谭浣住的地方离他的院子不远,夜里,佣人睡了,他沿着昏暗的灯光上楼,敲开了他的门。

秦斯郁看到他过来,还有点诧异,他跟谭浣的交集不多,除了过年家庭聚会碰到外,并没有其他过多的接触。

他手里拿着牛奶,说是见他房间还亮着灯,让他早点休息。

秦斯郁接过,谢了他的好意,在他的注视下,没有丝毫防备的喝了那杯牛奶。

喝完牛奶,谭浣问能不能在进他的房间看看。

他的房间就一个大男生房间,没什么好看的,但也没什么不能让人看的,秦斯郁退开让他进去,尴尬静谧的气氛在偌大的空间里,显得越发的明显。
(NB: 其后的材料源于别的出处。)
/-- Nothing wraps: 64 times the strength is far below `2 ^ 31`. -/
theorem signedStrength_toInt (n : BitVec 7) (bit : Bit) : (signedStrength n bit).toInt =
    if n.toNat = 0 then 0
    else if bit = 0 then -(64 * ((matchStrength n).toNat : Int)) else 64 * ((matchStrength n).toNat : Int) := by
  have hn := n.isLt
  have hvalue := matchStrength_toNat n
  have hle : (matchStrength n).toNat ≤ 37 := by
    rw [hvalue]
    split_ifs <;> omega
  have h64 : (64 : Word).toNat = 64 := rfl
  have hscaled : (matchStrength n * 64).toInt = 64 * (matchStrength n).toNat := by
    rw [BitVec.toInt_eq_toNat_cond, BitVec.toNat_mul, h64]
    omega
  have hzero : n = 0 ↔ n.toNat = 0 := BitVec.toNat_inj.symm
  rw [signedStrength]
  simp only [hzero]
  split_ifs
  · rfl
  · rw [BitVec.toInt_neg, hscaled]
    exact Int.bmod_eq_of_le (by omega) (by omega)
  · exact hscaled

/-! ### The finder -/

section
variable {s : State}

theorem findMatch_of_alive (h : 0 < s.matchLen.toNat) : findMatch s = extendMatch s := by
  obtain ⟨-, hfind⟩ | ⟨hdead, -⟩ := findMatch_cases s
  · exact hfind
  · omega

/-- From a sound match and entries before the current position, the finder makes a match capped and behind it. -/
theorem findMatch_sound (hlen : s.matchLen.toNat ≤ maxLen)
    (hbehind : 0 < s.matchLen.toNat → s.matchPos.toNat + 1 < s.pos.toNat)
    (hentry : ∀ i, (s.hashEntry i).toNat < s.pos.toNat) :
    (findMatch s).matchLen.toNat ≤ maxLen ∧
      (0 < (findMatch s).matchLen.toNat → (findMatch s).matchPos.toNat < s.pos.toNat) := by
  obtain ⟨halive, hfind⟩ | ⟨hdead, hfind⟩ := findMatch_cases s
  · have hone : (1 : Word).toNat = 1 := rfl
    have hpos := hbehind halive
    rw [hfind, extendMatch_matchLen s hlen, extendMatch_matchPos, BitVec.toNat_add, hone]
    exact ⟨min_le_right _ _, fun _ => (Nat.mod_le _ _).trans_lt hpos⟩
  · rw [hfind]
    by_cases hok : candidateOk s (s.hashEntry s.h.toNat) = true
    · rw [lookUpMatch_matchLen hok, lookUpMatch_matchPos hok]
      exact ⟨(walkBack_spec s _ maxLen 1).1, fun _ => hentry _⟩
    · rw [lookUpMatch_of_not_candidateOk hok]
      exact ⟨hlen, fun h => absurd h (by omega)⟩

/-! ### The match after an `UPD` -/

variable (r : Rom) (y : Bit)

theorem updState_matchLen_inside (h : s.c0.toNat % 256 < 128) :
    (updState r y s).matchLen = if matchAgrees (updState r y s) = true then s.matchLen else 0 := by
  rw [updState_matchLen, takeBit_trained_inside r y s h]
  simp

/-- A live match at a byte boundary is extended (R178). -/
theorem updState_extends (hlow : 128 ≤ s.c0.toNat) (hhigh : s.c0.toNat ≤ 255) (halive : 0 < s.matchLen.toNat)
    (hlen : s.matchLen.toNat ≤ maxLen) :
    (updState r y s).matchLen.toNat = min (s.matchLen.toNat + 1) maxLen ∧
      (updState r y s).matchPos = s.matchPos + 1 := by
  obtain ⟨u, hu⟩ := updState_finderRanOn r y hlow hhigh
  have hfind : findMatch u = extendMatch u := findMatch_of_alive (by rwa [hu.entry_matchLen])
  rw [hu.matchLen, hu.matchPos, hfind, extendMatch_matchLen u (by rwa [hu.entry_matchLen]), extendMatch_matchPos,
    hu.entry_matchLen, hu.entry_matchPos]
  exact ⟨rfl, rfl⟩

/-- The match input comes last of the eight (R118). -/
theorem gatherInputs_match (r : Rom) (s : State) : (gatherInputs r s)[7] = matchInput s := by
  simp [gatherInputs]

/-- The active record caches the input of the match that the command leaves. -/
theorem updState_matchInput : ((updState r y s).mixer (updState r y s).mixIdx.toNat).p[7] =
    signedStrength (updState r y s).matchLen (bitExpected (updState r y s)) := by
  have hlen : (killMatch (advanceHistories r y (takeBit r y (trainActiveMixer y s)))).matchLen =
      (updState r y s).matchLen := by
    simp [updState, predict]
  have hbit : bitExpected (advanceHistories r y (takeBit r y (trainActiveMixer y s))) =
      bitExpected (updState r y s) := by
    simp [bitExpected, expectedByte]
  rw [updState_mixer, if_pos rfl, ← hlen, ← hbit, ← matchInput_eq_signedStrength]
  exact gatherInputs_match r _

/-! ### Every step keeps the match sound -/

variable {r y}

theorem updState_matchInv_inside (hm : MatchInv s) (h : s.c0.toNat % 256 < 128) : MatchInv (updState r y s) := by
  have hf := updState_bitFolded r y s h
  have hlen := updState_matchLen_inside r y h
  by_cases hagrees : matchAgrees (updState r y s) = true
  · rw [if_pos hagrees] at hlen
    refine ⟨?_, ?_, fun _ => hagrees, fun i => ?_⟩
    · rw [hlen]
      exact hm.len_le
    · rw [hlen, hf.matchPos, hf.pos]
      exact hm.behind
    · rw [hf.hashEntry, hf.pos]
      exact hm.entry_le i
  · rw [if_neg hagrees] at hlen
    have hdead : (updState r y s).matchLen.toNat = 0 := congrArg BitVec.toNat hlen
    refine ⟨by omega, fun halive => by omega, fun halive => by omega, fun i => ?_⟩
    rw [hf.hashEntry, hf.pos]
    exact hm.entry_le i

theorem updState_matchInv_boundary (ha : UpdAccepted s) (hc : CounterInv s) (hm : MatchInv s) (h : 128 ≤ s.c0.toNat) :
    MatchInv (updState r y s) := by
  have ht := updState_byteTaken r y s (by rwa [hc.c0_mod])
  have hpos : (updState r y s).pos.toNat = s.pos.toNat + 1 := (congrArg BitVec.toNat ht.pos).trans (hc.pos_succ ha h).1
  obtain ⟨u, hu⟩ := updState_finderRanOn r y h hc.c0_le
  have hupos : u.pos.toNat = s.pos.toNat + 1 := by rw [hu.pos, hpos]
  obtain ⟨hlen, hbehind⟩ := findMatch_sound (s := u) (by rw [hu.entry_matchLen]; exact hm.len_le)
    (by rw [hu.entry_matchLen, hu.entry_matchPos, hupos]; exact fun halive => Nat.succ_lt_succ (hm.behind halive))
    (fun i => by rw [hu.entry_hashEntry, hupos]; exact Nat.lt_succ_of_le (hm.entry_le i))
  refine ⟨by rwa [hu.matchLen], by rwa [hu.matchLen, hu.matchPos, ← hu.pos], fun _ => matchAgrees_start _ ht.c0 ht.bpos,
    fun i => ?_⟩
  rw [ht.hashEntry]
  split
  · exact le_rfl
  · rw [hpos]
    exact (hm.entry_le i).trans (Nat.le_succ _)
他房间很大,近书桌那面墙放满了他比赛得来的奖杯和奖状。

谭浣站在那里仰起头看,秦斯郁没管他,坐在书桌旁,继续去做他的事情。

他低头写字,写着写着,头就昏沉了起来。

视线越来越模糊,头一歪,差点磕在桌角,有人用手托住了他的头,“没事吧?”

谭浣笑眼盈盈的看着他,直到此刻,秦斯郁都没有想到,会是那杯牛奶的问题。

眼前人虽说跟他交集不多,可好歹是…

他摇摇头说他没事,谭浣说他脸色不好,扶着他到床上休息。

他确实浑身无力,就任由谭浣扶着去了。

可他坐到床上,谭浣也坐在了他的身边,放在他肩上的手滑到了背上,慢慢往下,落在了他的腰上,微凉的手掌盖在腰上。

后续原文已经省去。